==== INFORMATION PROVIDED

-- ==== Sys2Proof/Machine/Complete.lean ====
section
/-! DEFINITION. Completion entries and interrupts (R76 to R86), the completions of administration requests, the damper's
drain (R96 to R100), the TDI's ERROR state (R122), entry to fatal state (R39, R662) and the raise of hearth events. -/

namespace Sys2Proof.Machine

/-! ### Completion entries -/

/-- The Shaim 2 status of a Shaim 3 status (R132). -/
def status8 (st : Nat) : Nat :=
  if st = stOK then 0x00
  else if st = stUnsupported then 0x02
  else if st = stKeyNotFound then 0x10
  else if st = stKeyUsage ∨ st = stKeyOwner ∨ st = stNotExportable ∨ st = stCacheFull ∨ st = stBlobVersion then 0x11
  else if st = stKeyExpired then 0x12
  else if st = stUsageLimit ∨ st = stNonceExhausted then 0x13
  else if st = stSlotFrozen ∨ st = stSlotCounter then 0x14
  else if st / 0x1000 = 1 then 0x01
  else if st / 0x1000 = 3 then 0x20
  else if st / 0x1000 = 4 then 0x30
  else if st / 0x1000 = 6 then 0x40
  else if st / 0x1000 = 7 then 0x50
  else if st / 0x1000 = 8 then 0x60
  else 0xFF

/-- What a completion entry says (R76). -/
structure Entry where
  tag    : Nat := 0
  status : Nat := 0
  len    : Nat := 0
  nonce  : Bool := false
  hasRes : Bool := false
  group  : Bool := false
  result : Bytes := []
  compat : Bool := false
  deriving DecidableEq, Repr

/-- The 32 bytes of a completion entry (R76, R127). -/
def entryBytes (e : Entry) (sqHead seq : Nat) (phase : Bool) : Bytes :=
  let fl := b2n phase + (if e.compat then 0 else 2 * b2n e.nonce) + 4 * b2n e.hasRes
    + (if e.compat then 0 else 8 * b2n e.group)
  toLe 4 e.tag ++ toLe 2 (if e.compat then status8 e.status else e.status) ++ toLe 2 sqHead ++ toLe 3 e.len
    ++ [byte fl] ++ toLe 4 seq ++ slice e.result 0 16

/-- The function whose memory a queue pair lies in. -/
def qFunc : Queue → Func
  | .vf v _ => .vf v.val
  | .admin _ => .pf0

/-- Base of the completion queue. -/
def State.cqBase (s : State) (t : Queue) : Nat :=
  2 ^ 32 * s.qrd t Reg.CQ_BASE_HI_ADDR + 4096 * s.qrd t Reg.CQ_BASE_LO_ADDR

/-- Base of the submission queue. -/
def State.sqBase (s : State) (t : Queue) : Nat :=
  2 ^ 32 * s.qrd t Reg.SQ_BASE_HI_ADDR + 4096 * s.qrd t Reg.SQ_BASE_LO_ADDR

/-- The interrupt of a queue pair (R86). -/
def raiseVector (t : Queue) (s : State) : State :=
  sendMsix (qFunc t) (s.qrd t Reg.QP_CFG_VECTOR) (s.modQp t (fun q => { q with unsignalled := 0 }))

/-- One completion entry written, and the interrupt that coalescing allows (R76, R78, R84, R86). -/
def postCompletion (t : Queue) (e : Entry) (suppress : Bool) (s : State) : State :=
  let q := s.qp t
  let s1 := s.emit (.hostWrite (qFunc t) false (s.cqBase t + 32 * q.cqTail) (entryBytes e q.sqHead q.seq q.phase))
  let wrap := decide (s.cqDepth t ≤ q.cqTail + 1)
  let s2 := s1.modQp t (fun q =>
    { q with cqTail := if wrap then 0 else q.cqTail + 1, phase := q.phase != wrap, seq := (q.seq + 1) % 2 ^ 32, occ := q.occ + 1 })
  if suppress then s2
  else
    let n := q.unsignalled + 1
    if n < s.qrd t Reg.QP_COAL_COUNT then s2.modQp t (fun q => { q with unsignalled := n }) else raiseVector t s2

/-- The writes of output data to a buffer or along a scatter list (R84), in list order; `relaxed` is the attribute they carry
(R85). -/
def scatter (fn : Func) (relaxed : Bool) : List SgEntry → Bytes → List Output
  | [], _ => []
  | e :: r, d => if d.isEmpty then [] else .hostWrite fn relaxed e.addr (d.take e.len) :: scatter fn relaxed r (d.drop e.len)

/-! ### Administration requests that complete later -/

/-- An administration completion with its output, in the order of R84. -/
def postAdmin (q : Nat) (tag status : Nat) (group : Bool) (result out : Bytes) (dst : List SgEntry) (suppress : Bool)
    (s : State) : State :=
  let s := { s with out := s.out ++ scatter .pf0 (s.relaxed .pf0) dst out }
  postCompletion (.admin (Fin.ofNat 4 q))
    { tag := tag, status := status, len := out.length, hasRes := !result.isEmpty, group := group, result := result }
    suppress s

/-- Work of a queue pair is under way: a job in the table, or a request of an administration queue that is held. -/
def State.queueBusy (s : State) : Queue → Bool
  | .vf v q => (s.H (s.ft v Reg.FT_HEARTH)).jobs.any (fun p => p.2.vf == v.val && p.2.qp == q.val)
  | .admin q => s.flue.held.any (fun p => p.2.queue == q.val)

/-- ACTIVE clears where the queue pair is disabled and nothing of it is under way (R60, R65). -/
def restQueue (t : Queue) (s : State) : State :=
  if s.queueBusy t ∨ (s.qp t).reading ∨ s.qrd t Reg.QP_CTRL_ENABLE = 1 then s else s.qwr t Reg.QP_STATUS_ACTIVE 0

/-- A waiting administration request completed and forgotten; `outcome` is the RESULT of one that failed. -/
def closeAdmin (key status : Nat) (group : Bool) (outcome : Bytes) (s : State) : State :=
  match s.flue.held.find? key with
  | none => s
  | some a =>
    let s := s.modFlue (fun x => { x with held := x.held.del key })
    let ok := status = stOK
    let s := postAdmin a.queue a.hostTag status group (if ok then a.result else outcome) (if ok then a.out else []) a.outAddr
      (a.flags.testBit 4) s
    restQueue (.admin (Fin.ofNat 4 a.queue)) s

def finishAdmin (key status : Nat) (group : Bool) (s : State) : State := closeAdmin key status group [] s

/-- The CLOSE_WAITs that wait for a VF, completed (R110). -/
def finishWaits (v status : Nat) (s : State) : State :=
  ((s.flue.held.filter (fun p => p.2.isWait && p.2.vf == v)).map (fun p => p.1)).foldl
    (fun s k => finishAdmin k status false s) s

/-! ### The damper -/

/-- Jobs of a VF in the job table of its hearth. -/
def State.vfJobs (s : State) (v : Nat) : List Nat :=
  ((s.H (s.ft v Reg.FT_HEARTH)).jobs.filter (fun p => p.2.vf == v)).map (fun p => p.1)

/-- DAMPER_DRAINED_PEND (R100): word i of 32 bits. -/
def Reg.DAMPER_DRAINED_PEND (i : Nat) : Fld := ⟨0x040 + 4 * i, 0, 32, .w1c, 0⟩

/-- Entry to DRAINED (R97, R100, R110). -/
def enterDrained (v : Nat) (s : State) : State :=
  let s := s.setDamper v dampDrained
  let s := raiseFlue evDamperDrained (pgF .damper) { vf := v, owner := s.ft v Reg.FT_OWNER_ID } s
  let s := s.orBit (pgF .damper) (Reg.DAMPER_DRAINED_PEND (v / 32)) (v % 32)
  finishWaits v stOK s

/-- Descriptor reads of a VF that are issued and have not returned (R98). -/
def State.readsOf (s : State) (v : Nat) : Nat := (s.flue.qps.filter (fun p => p.1 / 8 == v && p.2.reading)).length

/-- A closing damper drains when the VF's last job has left the table (R97), no descriptor read of the VF being on its way (R98). -/
def checkDrain (v : Nat) (s : State) : State :=
  if s.damper v = dampClosing ∧ (s.vfJobs v).isEmpty ∧ s.readsOf v = 0 then enterDrained v s else s

/-- Entry to CLOSING (R98): open groups roll back. -/
def enterClosing (v : Nat) (s : State) : State :=
  let h := s.ft v Reg.FT_HEARTH
  let s := s.setDamper v dampClosing
  let s := (groupsOf s h (some v)).foldl (fun s g => startRollback h g s) s
  checkDrain v s

/-- A locked TDI enters ERROR (R122). -/
def tdiError (v : Nat) (s : State) : State :=
  if (s.vf v).tdi = .locked ∨ (s.vf v).tdi = .run then
    let s := (s.modVf v (fun x => { x with tdi := .error })).setFt v Reg.FT_TDI_LOCKED 0
    let s := raiseFlue evTdiError (ftPage v) { vf := v, owner := s.ft v Reg.FT_OWNER_ID } s
    if s.damper v = dampOpen ∨ s.damper v = dampThrottled then enterClosing v s else s
  else s

/-! ### Fatal state -/

/-- Group outcome that a fatal hearth or a reset tells in RESULT bytes 0 and 1 (R424): 0x0001 committed, 0x0002 rolled back. -/
def groupOutcome (s : State) (h gid : Nat) (g : Group) : Nat := if decided s h gid g then 1 else 2

/-- The group whose action or waiting control opcode a job is. -/
def groupOfJob (x : Hearth) (j : Nat) (jb : Job) : Option (Nat × Group) :=
  List.find? (fun (p : Nat × Group) => (jb.joined && p.1 == jb.group)
    || (p.2.commit == some (CtlRef.job j) || p.2.abort == some (CtlRef.job j)) && fieldLe jb.desc 8 2 == p.1) x.groups

/-- The outcome that a job's completion carries, 0 outside a group. -/
def fatalOutcome (s : State) (h j : Nat) (jb : Job) : Nat :=
  match groupOfJob (s.H h) j jb with
  | some (gid, g) => groupOutcome s h gid g
  | none => 0

/-- Every job of the hearth completes with a status (R39, R424); engines, held keys and outputs are dropped. -/
def failAllJobs (h status : Nat) (s : State) : State :=
  fillInner h (s.modH h (fun x => { x with jobs := x.jobs.mapVals (fun k j =>
    let o := fatalOutcome s h k j
    { j with
      state := .completing, status := status, units := [], outData := [], ddrOut := none, hasNonce := false,
      hasResult := decide (o ≠ 0), result := if o = 0 then [] else toLe 2 o, joined := false
      lostGroup := j.joined && decide (o ≠ 0) }) }))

========

■ TASK INSTRUCTIONS ■
Going through the listing above, tally the lines that contain the word "cqTail" and state the total alone.

■ COMPLETED TASK ■
3